Spanish brandy is the spirit that anchors this cocktail. “The first time I tasted the Lustau Spanish Gran Reserva, I loved how different it was from all the the brandy that I had tasted,” says Christiansen. “It was like Cognac and sherry came together to make a very distinct style of brandy. I loved it and wanted to use it in a warming fall and winter cocktail.”
The brandy marries with St. Elizabeth Allspice Dram, which adds warming winter spice, and the orange liqueur Pierre Ferrand Dry Curacao. Finally, there’s a good measure of Fernet Vallet. While many drinkers are familiar with the intensely bitter, herbaceous Fernet Branca, the Mexican digestif Fernet Vallet is a different beast: “Fernet Vallet has less mint flavor than Fernet Branca, and more deep, earthy flavors,” says Christiansen.
A dash of saline solution (that’s just salt dissolved in water) is a key touch. “It brings all of the flavors together, like salt added to food,” says Christiansen.

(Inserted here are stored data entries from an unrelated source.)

/-- Bytes of a shard's structures, confined to the owner's HBM region (R157): what an address beyond it gives is a free value (log 83). -/
def Run.shard (r : Run s₀) (f : FurrowIx) (t : SearchSlot) (off n : Nat) : List Byte :=
  let c := r.fur f
  if c.hbmInside t.handle off n then r.load f t.handle 0 2 off n
  else (List.range n).flatMap fun i =>
    if c.hbmInside t.handle (off + i) 1 then r.load f t.handle 0 2 (off + i) 1 else [Config.beyondRegion (off + i)]

/-- A little-endian field of a shard's structures. -/
def Run.shardNat (r : Run s₀) (f : FurrowIx) (t : SearchSlot) (off n : Nat) : Nat := leNat (r.shard f t off n)

/-- A piece of a shard's structures holds uncorrectable data. -/
def Run.shardBad (r : Run s₀) (f : FurrowIx) (t : SearchSlot) (off n : Nat) : Option (Space × Nat × Nat) :=
  let c := r.fur f
  if c.hbmInside t.handle off n then c.meets f t.handle 0 2 off n
  else ((List.range n).filter fun i => c.hbmInside t.handle (off + i) 1).findSome? fun i => c.meets f t.handle 0 2 (off + i) 1

/-- Store bytes into a shard's structures; nothing is written beyond the owner's region (R157). -/
def Run.putShard (r : Run s₀) (f : FurrowIx) (t : SearchSlot) (off : Nat) (bs : List Byte) : Run s₀ :=
  let c := r.fur f
  if c.hbmInside t.handle off bs.length then r.store f t.handle 0 2 off bs
  else r.each bs.zipIdx fun r x => if c.hbmInside t.handle (off + x.2) 1 then r.store f t.handle 0 2 (off + x.2) [x.1] else r

/-- Entry j of a record's neighbour list, as a word (Table 06-3). -/
def SearchSlot.edge (t : SearchSlot) (rec_ : List Byte) (j : Nat) : Nat := fieldAt rec_ (t.codeBytes + 4 * j) 4

/-- The attribute string of a record: facet word and date key (R140). -/
def SearchSlot.attr (t : SearchSlot) (rec_ : List Byte) : Nat :=
  (List.range (96 / t.attrBits)).foldl (fun acc j => acc ||| ((t.edge rec_ j >>> t.indexBits) <<< (t.attrBits * j))) 0

/-- The neighbour indexes of a record, in order. -/
def SearchSlot.edges (t : SearchSlot) (rec_ : List Byte) : List Nat :=
  (List.range t.deg).map fun j => t.edge rec_ j % 2 ^ t.indexBits

/-- The date key of a reclaimed record (R142). -/
def reclaimedDate : Nat := 0xFFFFFFFF

/-- The number of bit positions in which two codes differ (R137). -/
def hamming (bits a b : Nat) : Nat := ((List.range bits).filter (a ^^^ b).testBit).length

/-! ### What a search may return (R160) -/

/-- The tombstone bit of a node (R149). -/
def Run.tombed (r : Run s₀) (f : FurrowIx) (t : SearchSlot) (n : Nat) : Bool :=
  (r.shardNat f t (baseOf t.tombBase + n / 8) 1).testBit (n % 8)

/-- The delete-log entries between HEAD and TAIL that name a node: counts and epochs. -/
def Run.deletesOf (r : Run s₀) (f : FurrowIx) (t : SearchSlot) (n : Nat) : List (Nat × Nat) :=
  ((countsFrom t.dlogHead t.dlogTail).filter fun k => r.shardNat f t (t.dlogAt k + 8) 4 = n).map fun k =>
    (k, r.shardNat f t (t.dlogAt k) 8)

/-- The least of a list. -/
def leastOf : List Nat → Option Nat
  | [] => none
  | x :: xs => some (xs.foldl min x)

/-- Whether a node is returnable under a snapshot, or the piece whose data cannot be read (R160, R175). -/
def Run.returnable (r : Run s₀) (f : FurrowIx) (t : SearchSlot) (snap n : Nat) : Except (Space × Nat × Nat) Bool :=
  match r.shardBad f t (baseOf t.tombBase + n / 8) 1 with
  | some p => .error p
  | none =>
    if !r.tombed f t n then .ok true
    else
      let ds := r.deletesOf f t n
      match ds.findSome? fun d => r.shardBad f t (t.dlogAt d.1) 16 with
      | some p => .error p
      | none => .ok (match leastOf (ds.map (·.2)) with | some ep => decide (snap < ep) | none => false)

/-! ### The walk (R158) -/

/-- A beam entry. -/
structure BeamEntry where
  node : Nat
  dist : Nat
  seq  : Nat
  expanded : Bool

/-- A scored passage: a graph candidate or a side-list entry. -/
structure Scored where
  node  : Nat
  dist  : Nat
  facet : Nat
  date  : Nat
  side  : Bool

/-- How a walk ends; a read may meet uncorrectable data. -/
inductive WalkEnd
  | converged
  | limit
  | full
  | bad (p : Space × Nat × Nat)

/-- What a walk is given. -/
structure WalkArgs where
  f     : FurrowIx
  slot  : SearchSlot
  query : Nat
  count : Nat
  snap  : Nat
  beam  : Nat
  limit : Nat
  cap   : Nat

/-- A walk as it stands. -/
structure Walk where
  visited  : Nat
  beam     : List BeamEntry
  cand     : List Scored
  seq      : Nat
  exps     : Nat
  badEdges : Nat
  stop     : Option WalkEnd

/-- The beginning of a walk. -/
def Walk.initial : Walk := ⟨0, [], [], 0, 0, 0, none⟩

/-- The three bits of a node in the visited filter. -/
def filterBits (n : Nat) : List Nat := [0x9e3779b9, 0x85ebca6b, 0xc2b2ae35].map fun k => n * k % 2 ^ 32 / 2 ^ 14

/-- (dist, seq) order. -/
def BeamEntry.before (a b : BeamEntry) : Bool := decide (a.dist < b.dist) || (decide (a.dist = b.dist) && decide (a.seq < b.seq))

/-- The unexpanded entry with least (dist, seq). -/
def nextEntry : List BeamEntry → Option BeamEntry
  | [] => none
  | x :: xs =>
    match nextEntry xs with
    | none => if x.expanded then none else some x
    | some y => if x.expanded then some y else if x.before y then some x else some y

/-- The entry with greatest (dist, seq). -/
def worstEntry : List BeamEntry → Option BeamEntry
  | [] => none
  | x :: xs => match worstEntry xs with | none => some x | some y => if y.before x then some x else some y

/-- A scored node enters a beam of width b if there is room or it is nearer than the farthest entry. -/
def enterBeam (beam : List BeamEntry) (b : Nat) (x : BeamEntry) : List BeamEntry :=
  if beam.length < b then beam ++ [x]
  else match worstEntry beam with
    | some y => if x.dist < y.dist then (beam.filter fun z => z.seq ≠ y.seq) ++ [x] else beam
    | none => beam

/-- visit(n) of R158. -/
def Run.visit (r : Run s₀) (v : WalkArgs) (w : Walk) (n : Nat) : Walk :=
  if w.stop.isSome || (filterBits n).all w.visited.testBit then w
  else
    let t := v.slot
    let w := { w with visited := (filterBits n).foldl (fun m i => m ||| 1 <<< i) w.visited }
    match r.shardBad v.f t (t.nodeAt n) t.recBytes with
    | some p => { w with stop := some (.bad p) }
    | none =>
      let rec_ := r.shard v.f t (t.nodeAt n) t.recBytes
      let attr := t.attr rec_
      if attr >>> 64 = reclaimedDate then w
      else
        let d := hamming (8 * t.codeBytes) (fieldAt rec_ 0 t.codeBytes) v.query
        let w := { w with seq := w.seq + 1, beam := enterBeam w.beam v.beam ⟨n, d, w.seq + 1, false⟩ }
        match r.returnable v.f t v.snap n with
        | .error p => { w with stop := some (.bad p) }
        | .ok false => w
        | .ok true =>
          if w.cand.length = v.cap then { w with stop := some .full }
          else { w with cand := w.cand ++ [⟨n, d, attr % 2 ^ 64, attr >>> 64, false⟩] }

The resulting drink unites smooth brandy and warm spice in a beautiful cocktail that’s rich but still drinkable. “The perfect setting for this drink is on a cold night, hanging out with good friends or family,” according to Christiansen. “It’s definitely a seasonal drink that can bring people together.”
To properly shake up the egg, Christiansen uses what’s known as a “Reverse Dry Shake”: shake the ingredients with ice, as you would for any normal cocktail; then strain out the ice, reseal, and shake again. Never under-shake an egg drink, as the egg needs a lot of agitation to whip up properly. When in doubt, shake a little harder.
¾ ounce Lustau Solera Gran Reserva Spanish Brandy
¾ ounce Fernet Vallet
¼ ounce St. Elizabeth Allspice Dram
¼ ounce Pierre Ferrand Dry Curacao
Barspoon demerara syrup*
1 dash saline solution**
1 whole egg
Instructions: Combine all ingredients in a cocktail shaker. Add ice, and shake vigorously for 10-15 seconds. The shaker should be cold and the ice should have whipped the egg. Strain drink into the other shaker tin, dump the ice, and then dry shake (without ice) for about 20 seconds. Strain into a cocktail coupe. The cocktail should be creamy and foamy at the top. Garnish with a few drops of Angostura bitters.
Demerara syrup: Combine half a cup of demerara sugar with two ounces of very hot water, and stir until dissolved. Let cool to room temperature before using.
Saline solution: Stir one tablespoon of salt into ¼ cup of hot water and stir until dissolved.